(Saved entries)
◇ ◇ ◇ ◇ ◇

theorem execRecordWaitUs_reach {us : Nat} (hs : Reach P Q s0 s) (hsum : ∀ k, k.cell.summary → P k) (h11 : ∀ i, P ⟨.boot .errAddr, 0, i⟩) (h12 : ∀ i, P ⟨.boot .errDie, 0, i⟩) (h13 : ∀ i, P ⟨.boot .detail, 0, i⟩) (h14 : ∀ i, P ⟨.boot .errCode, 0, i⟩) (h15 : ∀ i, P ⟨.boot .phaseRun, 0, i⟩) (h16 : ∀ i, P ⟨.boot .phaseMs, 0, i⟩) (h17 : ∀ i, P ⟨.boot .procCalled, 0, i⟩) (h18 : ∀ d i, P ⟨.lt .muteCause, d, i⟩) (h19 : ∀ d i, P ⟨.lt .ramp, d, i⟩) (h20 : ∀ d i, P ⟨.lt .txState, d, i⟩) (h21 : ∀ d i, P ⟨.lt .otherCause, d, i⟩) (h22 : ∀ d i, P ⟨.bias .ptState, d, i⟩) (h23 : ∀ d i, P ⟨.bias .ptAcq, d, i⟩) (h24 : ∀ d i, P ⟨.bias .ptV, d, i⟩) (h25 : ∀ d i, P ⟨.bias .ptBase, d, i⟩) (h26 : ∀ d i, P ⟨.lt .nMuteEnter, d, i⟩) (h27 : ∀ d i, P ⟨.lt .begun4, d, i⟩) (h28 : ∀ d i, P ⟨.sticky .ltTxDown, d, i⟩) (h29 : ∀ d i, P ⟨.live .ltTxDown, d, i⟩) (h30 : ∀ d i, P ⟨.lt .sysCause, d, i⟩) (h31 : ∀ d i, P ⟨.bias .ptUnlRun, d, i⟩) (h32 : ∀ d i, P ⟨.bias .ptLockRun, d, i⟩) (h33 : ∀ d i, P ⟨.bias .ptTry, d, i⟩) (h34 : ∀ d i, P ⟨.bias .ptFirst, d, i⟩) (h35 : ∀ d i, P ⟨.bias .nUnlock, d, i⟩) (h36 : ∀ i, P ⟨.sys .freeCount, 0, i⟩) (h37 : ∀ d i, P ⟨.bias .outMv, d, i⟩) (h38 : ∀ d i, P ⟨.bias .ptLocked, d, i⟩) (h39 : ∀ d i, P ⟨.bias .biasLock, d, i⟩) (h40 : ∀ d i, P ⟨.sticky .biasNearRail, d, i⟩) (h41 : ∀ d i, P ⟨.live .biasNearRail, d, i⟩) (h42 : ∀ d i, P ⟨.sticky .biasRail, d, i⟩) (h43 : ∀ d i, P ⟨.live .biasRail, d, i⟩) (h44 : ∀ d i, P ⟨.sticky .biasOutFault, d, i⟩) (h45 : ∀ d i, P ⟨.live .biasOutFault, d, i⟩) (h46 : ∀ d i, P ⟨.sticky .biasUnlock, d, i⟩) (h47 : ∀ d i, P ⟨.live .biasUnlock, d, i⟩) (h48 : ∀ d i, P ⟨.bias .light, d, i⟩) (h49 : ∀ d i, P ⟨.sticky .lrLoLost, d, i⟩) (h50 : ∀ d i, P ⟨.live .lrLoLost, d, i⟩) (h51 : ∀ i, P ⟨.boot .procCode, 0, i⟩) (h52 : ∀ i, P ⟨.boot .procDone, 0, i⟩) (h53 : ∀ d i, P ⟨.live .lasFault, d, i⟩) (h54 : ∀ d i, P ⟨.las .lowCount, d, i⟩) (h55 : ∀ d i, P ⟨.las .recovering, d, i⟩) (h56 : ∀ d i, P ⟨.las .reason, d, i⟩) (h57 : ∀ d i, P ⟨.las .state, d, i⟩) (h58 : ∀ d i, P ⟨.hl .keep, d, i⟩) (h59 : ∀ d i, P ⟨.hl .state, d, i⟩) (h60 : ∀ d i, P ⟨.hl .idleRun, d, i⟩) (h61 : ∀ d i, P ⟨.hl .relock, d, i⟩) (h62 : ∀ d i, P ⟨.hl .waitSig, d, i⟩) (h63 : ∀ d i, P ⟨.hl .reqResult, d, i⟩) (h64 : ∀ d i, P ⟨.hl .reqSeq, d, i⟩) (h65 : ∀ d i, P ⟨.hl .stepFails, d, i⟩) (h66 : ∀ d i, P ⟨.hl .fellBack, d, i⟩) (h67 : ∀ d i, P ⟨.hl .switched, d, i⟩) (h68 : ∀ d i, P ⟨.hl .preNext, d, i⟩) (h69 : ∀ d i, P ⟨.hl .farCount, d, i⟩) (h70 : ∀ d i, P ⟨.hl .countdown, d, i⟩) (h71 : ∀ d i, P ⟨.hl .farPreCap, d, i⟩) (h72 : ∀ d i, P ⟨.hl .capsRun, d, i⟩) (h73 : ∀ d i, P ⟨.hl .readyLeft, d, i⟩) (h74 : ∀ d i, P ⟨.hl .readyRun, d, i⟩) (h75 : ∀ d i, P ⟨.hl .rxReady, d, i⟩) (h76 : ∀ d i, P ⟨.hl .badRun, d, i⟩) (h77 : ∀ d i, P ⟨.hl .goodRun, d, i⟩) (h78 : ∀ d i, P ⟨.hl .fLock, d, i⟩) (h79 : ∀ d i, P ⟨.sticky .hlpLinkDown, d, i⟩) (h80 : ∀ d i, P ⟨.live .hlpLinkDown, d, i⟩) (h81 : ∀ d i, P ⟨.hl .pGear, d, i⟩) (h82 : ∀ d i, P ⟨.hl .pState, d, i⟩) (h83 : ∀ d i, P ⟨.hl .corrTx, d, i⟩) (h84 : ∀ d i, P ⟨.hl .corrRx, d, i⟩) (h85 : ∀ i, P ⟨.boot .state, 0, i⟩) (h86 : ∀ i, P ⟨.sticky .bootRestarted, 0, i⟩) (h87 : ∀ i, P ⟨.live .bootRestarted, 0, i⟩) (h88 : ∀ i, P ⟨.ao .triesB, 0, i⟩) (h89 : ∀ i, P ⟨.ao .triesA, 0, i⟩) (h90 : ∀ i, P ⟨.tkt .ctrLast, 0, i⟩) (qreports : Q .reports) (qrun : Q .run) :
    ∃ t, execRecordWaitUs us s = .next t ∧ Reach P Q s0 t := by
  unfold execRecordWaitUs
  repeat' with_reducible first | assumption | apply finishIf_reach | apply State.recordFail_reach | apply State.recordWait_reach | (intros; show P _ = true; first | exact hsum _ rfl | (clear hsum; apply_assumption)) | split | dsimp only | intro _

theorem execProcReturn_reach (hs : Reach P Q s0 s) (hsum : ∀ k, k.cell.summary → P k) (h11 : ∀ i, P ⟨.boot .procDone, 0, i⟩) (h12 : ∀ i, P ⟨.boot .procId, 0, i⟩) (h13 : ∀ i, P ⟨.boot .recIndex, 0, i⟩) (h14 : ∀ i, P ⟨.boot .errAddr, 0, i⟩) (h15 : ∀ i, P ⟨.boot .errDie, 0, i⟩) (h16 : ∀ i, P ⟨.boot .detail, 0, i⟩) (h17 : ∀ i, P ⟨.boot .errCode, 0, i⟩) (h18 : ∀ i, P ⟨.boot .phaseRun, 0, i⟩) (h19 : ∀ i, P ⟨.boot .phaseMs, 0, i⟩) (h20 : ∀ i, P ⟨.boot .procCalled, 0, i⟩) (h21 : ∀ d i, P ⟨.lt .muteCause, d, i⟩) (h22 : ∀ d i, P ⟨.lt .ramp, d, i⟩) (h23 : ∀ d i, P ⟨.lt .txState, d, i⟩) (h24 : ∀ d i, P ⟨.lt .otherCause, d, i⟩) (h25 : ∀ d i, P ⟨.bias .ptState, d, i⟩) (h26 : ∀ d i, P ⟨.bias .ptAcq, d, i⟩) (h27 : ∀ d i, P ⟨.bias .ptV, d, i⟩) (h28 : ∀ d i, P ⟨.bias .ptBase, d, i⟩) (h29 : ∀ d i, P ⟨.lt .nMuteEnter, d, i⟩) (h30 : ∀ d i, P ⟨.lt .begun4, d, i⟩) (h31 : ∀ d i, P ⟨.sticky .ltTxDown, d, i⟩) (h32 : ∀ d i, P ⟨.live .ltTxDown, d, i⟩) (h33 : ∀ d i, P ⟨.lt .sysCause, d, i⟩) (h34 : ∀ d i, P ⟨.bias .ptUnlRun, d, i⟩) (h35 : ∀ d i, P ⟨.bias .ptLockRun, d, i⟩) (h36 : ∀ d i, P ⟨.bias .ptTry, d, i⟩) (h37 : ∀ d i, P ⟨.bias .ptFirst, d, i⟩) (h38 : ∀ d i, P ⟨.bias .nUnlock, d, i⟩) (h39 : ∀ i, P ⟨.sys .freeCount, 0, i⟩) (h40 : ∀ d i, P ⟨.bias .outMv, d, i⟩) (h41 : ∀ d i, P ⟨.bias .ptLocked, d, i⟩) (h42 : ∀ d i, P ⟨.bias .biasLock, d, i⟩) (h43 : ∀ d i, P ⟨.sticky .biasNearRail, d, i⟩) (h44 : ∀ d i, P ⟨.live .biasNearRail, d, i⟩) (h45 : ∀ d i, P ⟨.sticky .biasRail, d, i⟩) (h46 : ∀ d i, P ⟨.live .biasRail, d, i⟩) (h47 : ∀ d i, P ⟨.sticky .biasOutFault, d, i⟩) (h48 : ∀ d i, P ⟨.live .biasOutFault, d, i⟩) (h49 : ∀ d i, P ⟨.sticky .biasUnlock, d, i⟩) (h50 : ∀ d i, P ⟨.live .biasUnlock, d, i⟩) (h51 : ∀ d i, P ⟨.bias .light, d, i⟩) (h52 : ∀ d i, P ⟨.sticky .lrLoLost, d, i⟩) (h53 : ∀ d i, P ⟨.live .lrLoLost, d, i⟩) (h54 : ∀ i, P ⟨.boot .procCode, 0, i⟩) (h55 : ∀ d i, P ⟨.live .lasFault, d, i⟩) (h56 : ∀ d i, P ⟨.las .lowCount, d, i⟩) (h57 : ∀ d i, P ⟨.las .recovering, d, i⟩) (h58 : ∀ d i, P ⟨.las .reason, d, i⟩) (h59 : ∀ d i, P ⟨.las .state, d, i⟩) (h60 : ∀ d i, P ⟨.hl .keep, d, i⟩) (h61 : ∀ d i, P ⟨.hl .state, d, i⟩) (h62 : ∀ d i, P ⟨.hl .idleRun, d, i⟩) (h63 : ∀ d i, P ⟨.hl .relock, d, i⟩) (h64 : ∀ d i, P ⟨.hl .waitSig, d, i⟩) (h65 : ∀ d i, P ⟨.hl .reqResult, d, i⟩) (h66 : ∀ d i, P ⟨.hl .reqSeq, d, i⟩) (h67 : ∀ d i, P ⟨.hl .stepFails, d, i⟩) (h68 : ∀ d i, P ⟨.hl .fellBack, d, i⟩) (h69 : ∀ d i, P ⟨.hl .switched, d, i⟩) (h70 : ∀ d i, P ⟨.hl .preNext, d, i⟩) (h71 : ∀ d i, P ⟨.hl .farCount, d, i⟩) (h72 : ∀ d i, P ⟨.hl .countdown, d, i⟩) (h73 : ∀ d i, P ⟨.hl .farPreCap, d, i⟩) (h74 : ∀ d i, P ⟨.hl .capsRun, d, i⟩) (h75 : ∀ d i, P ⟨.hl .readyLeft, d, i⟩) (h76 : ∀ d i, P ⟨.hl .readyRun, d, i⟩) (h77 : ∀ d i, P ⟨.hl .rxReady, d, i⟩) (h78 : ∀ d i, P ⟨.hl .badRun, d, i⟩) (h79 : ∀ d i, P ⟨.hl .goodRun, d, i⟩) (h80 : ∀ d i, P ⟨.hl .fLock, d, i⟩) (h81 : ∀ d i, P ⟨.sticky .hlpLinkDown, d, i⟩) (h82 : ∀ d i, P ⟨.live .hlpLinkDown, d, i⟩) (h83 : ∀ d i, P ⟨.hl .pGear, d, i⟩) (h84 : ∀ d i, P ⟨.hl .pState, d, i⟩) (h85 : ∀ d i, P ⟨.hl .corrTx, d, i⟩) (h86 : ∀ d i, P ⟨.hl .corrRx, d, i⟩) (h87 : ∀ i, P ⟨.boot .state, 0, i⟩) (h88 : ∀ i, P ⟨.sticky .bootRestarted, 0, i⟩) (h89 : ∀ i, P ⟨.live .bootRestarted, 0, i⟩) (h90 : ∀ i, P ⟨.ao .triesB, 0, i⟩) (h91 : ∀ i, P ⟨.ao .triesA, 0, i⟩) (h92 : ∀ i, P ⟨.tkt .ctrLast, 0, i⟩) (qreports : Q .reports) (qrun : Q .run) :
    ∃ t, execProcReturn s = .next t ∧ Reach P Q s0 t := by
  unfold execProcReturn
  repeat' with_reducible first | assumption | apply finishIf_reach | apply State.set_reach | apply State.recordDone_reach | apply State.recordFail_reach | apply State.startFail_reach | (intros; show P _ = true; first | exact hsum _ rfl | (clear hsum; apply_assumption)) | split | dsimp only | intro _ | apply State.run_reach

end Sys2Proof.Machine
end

◇ ◇ ◇ ◇ ◇

From the entries above, return exactly the line containing "unfold execRecordWaitUs", the line containing "apply State.recordWait_reach |", and all lines between, and nothing else.

  unfold execRecordWaitUs
  repeat' with_reducible first | assumption | apply finishIf_reach | apply State.recordFail_reach | apply State.recordWait_reach | (intros; show P _ = true; first | exact hsum _ rfl | (clear hsum; apply_assumption)) | split | dsimp only | intro _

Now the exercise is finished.